▶ [Exercise]: In the data that follows, find the line containing "brev.b32 as a 32-bit word (02 R38). -/"; then quote that line and every line after it, exactly, through the last one.

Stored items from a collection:
= Beginning of Section =
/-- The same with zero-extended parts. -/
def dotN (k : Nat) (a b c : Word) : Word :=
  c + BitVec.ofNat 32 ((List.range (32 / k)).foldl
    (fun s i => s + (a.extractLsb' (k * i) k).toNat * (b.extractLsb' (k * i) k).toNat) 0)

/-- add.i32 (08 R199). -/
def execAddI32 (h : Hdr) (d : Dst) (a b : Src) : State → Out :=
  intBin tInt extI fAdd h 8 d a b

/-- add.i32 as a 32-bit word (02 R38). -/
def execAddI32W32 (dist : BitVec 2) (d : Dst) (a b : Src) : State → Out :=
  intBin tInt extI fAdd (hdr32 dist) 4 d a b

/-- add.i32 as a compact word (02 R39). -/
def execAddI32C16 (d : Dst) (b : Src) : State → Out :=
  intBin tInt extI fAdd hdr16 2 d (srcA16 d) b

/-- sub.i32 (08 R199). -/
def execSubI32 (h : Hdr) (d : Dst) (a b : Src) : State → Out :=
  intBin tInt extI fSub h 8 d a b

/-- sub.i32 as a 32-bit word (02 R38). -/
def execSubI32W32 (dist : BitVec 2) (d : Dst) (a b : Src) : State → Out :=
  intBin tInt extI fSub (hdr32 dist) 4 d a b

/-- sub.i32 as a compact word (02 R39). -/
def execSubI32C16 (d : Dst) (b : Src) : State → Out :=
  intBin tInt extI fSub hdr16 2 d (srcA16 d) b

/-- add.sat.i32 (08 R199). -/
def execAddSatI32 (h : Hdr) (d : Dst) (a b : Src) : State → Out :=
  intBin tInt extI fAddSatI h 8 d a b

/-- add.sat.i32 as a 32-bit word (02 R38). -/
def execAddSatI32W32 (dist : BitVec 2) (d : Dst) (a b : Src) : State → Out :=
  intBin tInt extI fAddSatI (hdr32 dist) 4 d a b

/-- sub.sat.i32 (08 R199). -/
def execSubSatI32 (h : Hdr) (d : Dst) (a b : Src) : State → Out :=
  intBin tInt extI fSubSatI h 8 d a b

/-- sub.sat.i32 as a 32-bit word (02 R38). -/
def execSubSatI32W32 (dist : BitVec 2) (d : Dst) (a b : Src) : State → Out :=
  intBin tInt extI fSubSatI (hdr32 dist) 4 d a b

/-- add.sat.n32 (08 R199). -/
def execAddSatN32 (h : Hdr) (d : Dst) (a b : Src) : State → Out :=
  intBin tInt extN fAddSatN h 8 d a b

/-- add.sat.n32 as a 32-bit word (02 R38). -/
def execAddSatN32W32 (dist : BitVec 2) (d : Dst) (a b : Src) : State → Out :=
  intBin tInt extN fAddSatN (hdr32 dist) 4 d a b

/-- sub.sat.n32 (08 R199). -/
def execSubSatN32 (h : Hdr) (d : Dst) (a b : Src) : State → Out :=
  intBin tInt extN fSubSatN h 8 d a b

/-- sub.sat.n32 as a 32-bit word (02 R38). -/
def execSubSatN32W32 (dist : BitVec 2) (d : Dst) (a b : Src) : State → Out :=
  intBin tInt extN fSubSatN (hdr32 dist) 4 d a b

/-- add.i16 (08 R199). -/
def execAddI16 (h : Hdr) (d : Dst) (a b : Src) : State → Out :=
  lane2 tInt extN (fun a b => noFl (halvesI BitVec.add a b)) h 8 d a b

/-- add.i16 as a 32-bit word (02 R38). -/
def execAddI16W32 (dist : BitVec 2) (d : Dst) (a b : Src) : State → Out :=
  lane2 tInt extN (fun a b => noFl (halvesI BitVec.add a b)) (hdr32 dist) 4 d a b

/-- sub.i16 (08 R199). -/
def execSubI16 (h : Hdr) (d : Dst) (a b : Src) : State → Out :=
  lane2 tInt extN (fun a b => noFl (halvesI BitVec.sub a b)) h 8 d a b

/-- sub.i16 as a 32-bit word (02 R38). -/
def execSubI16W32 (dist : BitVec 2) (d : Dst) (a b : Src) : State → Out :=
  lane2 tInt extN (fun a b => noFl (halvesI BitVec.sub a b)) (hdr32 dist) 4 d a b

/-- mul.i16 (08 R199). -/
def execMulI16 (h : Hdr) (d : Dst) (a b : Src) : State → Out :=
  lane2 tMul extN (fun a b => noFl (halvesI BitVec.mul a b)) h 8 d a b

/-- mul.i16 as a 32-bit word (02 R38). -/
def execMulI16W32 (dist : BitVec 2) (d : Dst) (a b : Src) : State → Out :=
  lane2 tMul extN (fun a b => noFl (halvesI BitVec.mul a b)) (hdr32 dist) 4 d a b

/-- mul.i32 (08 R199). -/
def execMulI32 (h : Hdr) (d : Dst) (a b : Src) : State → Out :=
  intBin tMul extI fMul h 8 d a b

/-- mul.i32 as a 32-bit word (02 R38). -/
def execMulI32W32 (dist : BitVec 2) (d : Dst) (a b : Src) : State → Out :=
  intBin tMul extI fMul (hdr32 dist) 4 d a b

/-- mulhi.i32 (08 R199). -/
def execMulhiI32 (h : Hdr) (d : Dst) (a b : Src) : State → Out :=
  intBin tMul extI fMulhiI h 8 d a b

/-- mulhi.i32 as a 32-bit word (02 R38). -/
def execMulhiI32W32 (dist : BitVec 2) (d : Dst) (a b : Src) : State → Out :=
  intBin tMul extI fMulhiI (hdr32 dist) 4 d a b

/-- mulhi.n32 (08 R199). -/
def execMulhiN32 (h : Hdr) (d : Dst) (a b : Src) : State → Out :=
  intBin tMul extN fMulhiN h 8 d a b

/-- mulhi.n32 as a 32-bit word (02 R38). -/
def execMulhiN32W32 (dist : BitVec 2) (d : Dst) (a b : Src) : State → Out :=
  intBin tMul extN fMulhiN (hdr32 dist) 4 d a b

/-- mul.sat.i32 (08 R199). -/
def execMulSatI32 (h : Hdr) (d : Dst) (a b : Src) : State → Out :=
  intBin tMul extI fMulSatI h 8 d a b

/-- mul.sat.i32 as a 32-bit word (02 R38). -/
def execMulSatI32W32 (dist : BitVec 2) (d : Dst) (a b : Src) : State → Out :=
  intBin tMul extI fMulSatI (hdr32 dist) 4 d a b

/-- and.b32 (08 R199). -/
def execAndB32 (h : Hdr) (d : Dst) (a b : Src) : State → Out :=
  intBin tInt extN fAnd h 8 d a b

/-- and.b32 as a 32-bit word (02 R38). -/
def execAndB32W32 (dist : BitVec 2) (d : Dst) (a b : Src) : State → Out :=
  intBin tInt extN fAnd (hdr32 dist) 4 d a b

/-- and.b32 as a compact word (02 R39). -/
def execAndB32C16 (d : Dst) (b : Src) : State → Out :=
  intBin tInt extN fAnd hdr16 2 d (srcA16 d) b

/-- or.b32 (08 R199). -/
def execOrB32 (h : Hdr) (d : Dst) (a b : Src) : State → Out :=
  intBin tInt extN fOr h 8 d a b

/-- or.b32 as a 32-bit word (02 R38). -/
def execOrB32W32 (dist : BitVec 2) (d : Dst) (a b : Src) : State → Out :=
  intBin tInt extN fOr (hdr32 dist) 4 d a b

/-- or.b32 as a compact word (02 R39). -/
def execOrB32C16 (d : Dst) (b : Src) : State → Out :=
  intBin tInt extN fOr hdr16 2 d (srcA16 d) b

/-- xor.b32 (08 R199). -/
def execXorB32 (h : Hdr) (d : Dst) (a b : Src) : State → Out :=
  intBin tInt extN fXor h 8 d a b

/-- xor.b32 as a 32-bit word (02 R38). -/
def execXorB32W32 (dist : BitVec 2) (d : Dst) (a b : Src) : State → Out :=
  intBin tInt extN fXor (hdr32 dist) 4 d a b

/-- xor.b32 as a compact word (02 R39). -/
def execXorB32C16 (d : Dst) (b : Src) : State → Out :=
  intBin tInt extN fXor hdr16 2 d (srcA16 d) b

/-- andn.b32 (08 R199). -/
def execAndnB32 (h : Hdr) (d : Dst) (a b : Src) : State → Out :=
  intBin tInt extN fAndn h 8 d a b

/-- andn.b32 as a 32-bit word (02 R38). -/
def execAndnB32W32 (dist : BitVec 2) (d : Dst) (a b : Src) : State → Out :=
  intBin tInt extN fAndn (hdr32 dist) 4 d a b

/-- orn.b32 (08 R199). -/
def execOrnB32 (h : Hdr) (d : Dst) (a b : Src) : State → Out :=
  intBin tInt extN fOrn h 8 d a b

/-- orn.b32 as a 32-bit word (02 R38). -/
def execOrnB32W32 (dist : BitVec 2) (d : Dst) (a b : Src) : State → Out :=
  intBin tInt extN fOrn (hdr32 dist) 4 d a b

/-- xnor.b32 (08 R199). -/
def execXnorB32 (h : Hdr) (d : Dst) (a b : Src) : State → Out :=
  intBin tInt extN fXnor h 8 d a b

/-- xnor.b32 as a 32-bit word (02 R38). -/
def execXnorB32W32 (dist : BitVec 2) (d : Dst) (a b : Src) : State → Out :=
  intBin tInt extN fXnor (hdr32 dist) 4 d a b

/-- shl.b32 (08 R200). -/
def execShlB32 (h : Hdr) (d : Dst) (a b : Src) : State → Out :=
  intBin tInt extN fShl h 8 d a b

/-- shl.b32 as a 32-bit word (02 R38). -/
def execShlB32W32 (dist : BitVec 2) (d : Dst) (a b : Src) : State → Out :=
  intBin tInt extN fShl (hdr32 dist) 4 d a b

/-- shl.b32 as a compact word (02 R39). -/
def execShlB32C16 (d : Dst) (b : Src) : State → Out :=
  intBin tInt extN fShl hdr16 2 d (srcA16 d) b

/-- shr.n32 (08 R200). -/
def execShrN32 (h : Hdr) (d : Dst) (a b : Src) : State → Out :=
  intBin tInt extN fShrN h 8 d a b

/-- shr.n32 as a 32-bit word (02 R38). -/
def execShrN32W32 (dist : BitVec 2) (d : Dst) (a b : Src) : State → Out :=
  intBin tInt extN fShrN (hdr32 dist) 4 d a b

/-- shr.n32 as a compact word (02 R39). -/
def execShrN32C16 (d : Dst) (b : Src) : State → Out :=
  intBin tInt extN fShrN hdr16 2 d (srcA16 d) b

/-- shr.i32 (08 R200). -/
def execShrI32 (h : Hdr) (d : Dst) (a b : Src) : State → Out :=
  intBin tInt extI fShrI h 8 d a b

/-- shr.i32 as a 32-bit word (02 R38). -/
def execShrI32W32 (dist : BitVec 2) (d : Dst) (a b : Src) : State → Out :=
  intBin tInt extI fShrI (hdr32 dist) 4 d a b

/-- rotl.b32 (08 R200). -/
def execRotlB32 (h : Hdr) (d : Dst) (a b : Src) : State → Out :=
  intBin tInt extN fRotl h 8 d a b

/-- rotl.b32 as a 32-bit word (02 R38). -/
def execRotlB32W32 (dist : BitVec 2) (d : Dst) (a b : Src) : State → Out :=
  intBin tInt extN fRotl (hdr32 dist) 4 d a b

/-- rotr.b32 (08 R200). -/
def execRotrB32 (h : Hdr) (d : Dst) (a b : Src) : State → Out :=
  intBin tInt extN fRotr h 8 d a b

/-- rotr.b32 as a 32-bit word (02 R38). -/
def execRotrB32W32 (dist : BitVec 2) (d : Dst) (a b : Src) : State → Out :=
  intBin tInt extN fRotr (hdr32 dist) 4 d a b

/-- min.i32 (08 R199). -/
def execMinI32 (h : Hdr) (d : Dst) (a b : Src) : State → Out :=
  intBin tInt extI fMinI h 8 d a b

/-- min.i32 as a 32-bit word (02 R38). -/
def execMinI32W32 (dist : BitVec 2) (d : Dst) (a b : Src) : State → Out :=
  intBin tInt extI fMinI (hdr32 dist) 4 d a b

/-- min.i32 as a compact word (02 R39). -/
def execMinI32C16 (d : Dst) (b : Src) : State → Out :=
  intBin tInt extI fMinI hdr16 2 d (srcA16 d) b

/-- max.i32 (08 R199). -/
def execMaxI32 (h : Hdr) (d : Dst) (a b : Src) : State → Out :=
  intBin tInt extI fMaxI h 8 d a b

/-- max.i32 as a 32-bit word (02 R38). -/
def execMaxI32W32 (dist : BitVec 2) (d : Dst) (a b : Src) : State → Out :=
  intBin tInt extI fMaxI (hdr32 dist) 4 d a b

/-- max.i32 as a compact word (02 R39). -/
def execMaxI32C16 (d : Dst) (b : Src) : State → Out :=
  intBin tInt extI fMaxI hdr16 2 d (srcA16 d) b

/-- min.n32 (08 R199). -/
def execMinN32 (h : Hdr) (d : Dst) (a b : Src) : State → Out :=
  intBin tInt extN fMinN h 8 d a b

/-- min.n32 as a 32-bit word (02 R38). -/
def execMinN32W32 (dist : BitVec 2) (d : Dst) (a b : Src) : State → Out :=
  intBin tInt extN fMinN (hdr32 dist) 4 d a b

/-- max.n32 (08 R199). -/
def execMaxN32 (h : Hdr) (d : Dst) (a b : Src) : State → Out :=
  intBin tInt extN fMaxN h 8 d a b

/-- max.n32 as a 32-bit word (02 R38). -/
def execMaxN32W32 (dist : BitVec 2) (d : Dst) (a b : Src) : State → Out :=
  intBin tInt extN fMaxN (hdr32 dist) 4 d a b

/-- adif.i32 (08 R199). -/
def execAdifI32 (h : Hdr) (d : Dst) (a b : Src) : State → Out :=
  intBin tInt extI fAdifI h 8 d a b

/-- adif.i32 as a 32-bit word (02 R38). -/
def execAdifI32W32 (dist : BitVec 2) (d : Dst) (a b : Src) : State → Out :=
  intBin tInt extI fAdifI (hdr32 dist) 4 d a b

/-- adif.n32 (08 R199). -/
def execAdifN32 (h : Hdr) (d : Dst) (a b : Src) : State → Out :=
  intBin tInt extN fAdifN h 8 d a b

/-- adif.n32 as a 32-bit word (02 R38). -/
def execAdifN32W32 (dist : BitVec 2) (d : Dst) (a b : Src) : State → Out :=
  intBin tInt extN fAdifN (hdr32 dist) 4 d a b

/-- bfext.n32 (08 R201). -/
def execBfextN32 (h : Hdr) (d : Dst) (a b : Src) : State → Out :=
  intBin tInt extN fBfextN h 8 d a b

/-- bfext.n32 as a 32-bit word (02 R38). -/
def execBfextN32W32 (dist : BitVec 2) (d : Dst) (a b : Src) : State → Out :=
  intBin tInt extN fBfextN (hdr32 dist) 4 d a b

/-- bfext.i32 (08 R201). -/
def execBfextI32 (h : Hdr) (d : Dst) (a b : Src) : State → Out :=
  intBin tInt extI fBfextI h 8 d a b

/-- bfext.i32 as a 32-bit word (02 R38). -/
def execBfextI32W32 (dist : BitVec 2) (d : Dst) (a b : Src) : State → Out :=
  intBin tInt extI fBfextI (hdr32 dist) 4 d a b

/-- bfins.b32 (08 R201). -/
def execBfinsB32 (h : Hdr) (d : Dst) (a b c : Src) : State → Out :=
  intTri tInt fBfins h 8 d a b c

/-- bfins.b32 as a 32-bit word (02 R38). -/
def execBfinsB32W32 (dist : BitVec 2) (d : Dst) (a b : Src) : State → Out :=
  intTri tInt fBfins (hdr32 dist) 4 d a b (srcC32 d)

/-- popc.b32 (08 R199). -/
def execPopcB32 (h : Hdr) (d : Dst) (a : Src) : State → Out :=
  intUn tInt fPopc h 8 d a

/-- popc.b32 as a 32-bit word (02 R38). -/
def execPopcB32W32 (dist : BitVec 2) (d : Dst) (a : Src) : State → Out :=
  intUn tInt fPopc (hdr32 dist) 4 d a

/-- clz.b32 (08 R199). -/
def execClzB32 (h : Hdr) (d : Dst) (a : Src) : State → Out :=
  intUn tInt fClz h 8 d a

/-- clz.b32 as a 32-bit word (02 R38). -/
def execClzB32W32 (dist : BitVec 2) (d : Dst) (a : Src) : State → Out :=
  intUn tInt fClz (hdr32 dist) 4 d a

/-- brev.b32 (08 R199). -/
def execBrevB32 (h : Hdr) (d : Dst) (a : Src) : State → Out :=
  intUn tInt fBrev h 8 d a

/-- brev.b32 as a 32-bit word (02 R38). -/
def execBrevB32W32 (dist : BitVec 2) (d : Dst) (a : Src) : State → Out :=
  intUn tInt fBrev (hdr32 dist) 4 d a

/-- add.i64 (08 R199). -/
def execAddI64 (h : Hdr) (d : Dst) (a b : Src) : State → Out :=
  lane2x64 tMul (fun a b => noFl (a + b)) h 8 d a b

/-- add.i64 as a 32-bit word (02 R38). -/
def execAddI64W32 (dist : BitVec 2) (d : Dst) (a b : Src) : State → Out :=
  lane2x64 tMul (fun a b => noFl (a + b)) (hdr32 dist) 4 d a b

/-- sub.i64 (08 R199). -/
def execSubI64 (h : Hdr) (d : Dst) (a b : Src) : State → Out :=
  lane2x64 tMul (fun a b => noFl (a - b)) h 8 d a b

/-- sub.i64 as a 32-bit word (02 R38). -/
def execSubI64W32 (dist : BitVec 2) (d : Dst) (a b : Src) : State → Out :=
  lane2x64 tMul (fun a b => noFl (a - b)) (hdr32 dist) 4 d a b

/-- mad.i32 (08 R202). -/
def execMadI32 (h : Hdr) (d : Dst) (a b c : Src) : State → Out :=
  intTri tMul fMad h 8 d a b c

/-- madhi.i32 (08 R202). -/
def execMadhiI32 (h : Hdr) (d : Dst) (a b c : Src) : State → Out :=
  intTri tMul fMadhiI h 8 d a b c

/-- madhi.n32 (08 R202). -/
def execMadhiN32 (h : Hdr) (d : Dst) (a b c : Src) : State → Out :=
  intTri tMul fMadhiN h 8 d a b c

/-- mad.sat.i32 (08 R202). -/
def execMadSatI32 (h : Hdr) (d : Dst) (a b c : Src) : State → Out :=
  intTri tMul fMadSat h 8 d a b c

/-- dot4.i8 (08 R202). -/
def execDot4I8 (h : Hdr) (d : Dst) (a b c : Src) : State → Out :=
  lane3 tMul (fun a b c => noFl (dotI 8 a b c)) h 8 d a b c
= End of Section =
▶ [Your response]:
/-- brev.b32 as a 32-bit word (02 R38). -/
def execBrevB32W32 (dist : BitVec 2) (d : Dst) (a : Src) : State → Out :=
  intUn tInt fBrev (hdr32 dist) 4 d a

/-- add.i64 (08 R199). -/
def execAddI64 (h : Hdr) (d : Dst) (a b : Src) : State → Out :=
  lane2x64 tMul (fun a b => noFl (a + b)) h 8 d a b

/-- add.i64 as a 32-bit word (02 R38). -/
def execAddI64W32 (dist : BitVec 2) (d : Dst) (a b : Src) : State → Out :=
  lane2x64 tMul (fun a b => noFl (a + b)) (hdr32 dist) 4 d a b

/-- sub.i64 (08 R199). -/
def execSubI64 (h : Hdr) (d : Dst) (a b : Src) : State → Out :=
  lane2x64 tMul (fun a b => noFl (a - b)) h 8 d a b

/-- sub.i64 as a 32-bit word (02 R38). -/
def execSubI64W32 (dist : BitVec 2) (d : Dst) (a b : Src) : State → Out :=
  lane2x64 tMul (fun a b => noFl (a - b)) (hdr32 dist) 4 d a b

/-- mad.i32 (08 R202). -/
def execMadI32 (h : Hdr) (d : Dst) (a b c : Src) : State → Out :=
  intTri tMul fMad h 8 d a b c

/-- madhi.i32 (08 R202). -/
def execMadhiI32 (h : Hdr) (d : Dst) (a b c : Src) : State → Out :=
  intTri tMul fMadhiI h 8 d a b c

/-- madhi.n32 (08 R202). -/
def execMadhiN32 (h : Hdr) (d : Dst) (a b c : Src) : State → Out :=
  intTri tMul fMadhiN h 8 d a b c

/-- mad.sat.i32 (08 R202). -/
def execMadSatI32 (h : Hdr) (d : Dst) (a b c : Src) : State → Out :=
  intTri tMul fMadSat h 8 d a b c

/-- dot4.i8 (08 R202). -/
def execDot4I8 (h : Hdr) (d : Dst) (a b c : Src) : State → Out :=
  lane3 tMul (fun a b c => noFl (dotI 8 a b c)) h 8 d a b c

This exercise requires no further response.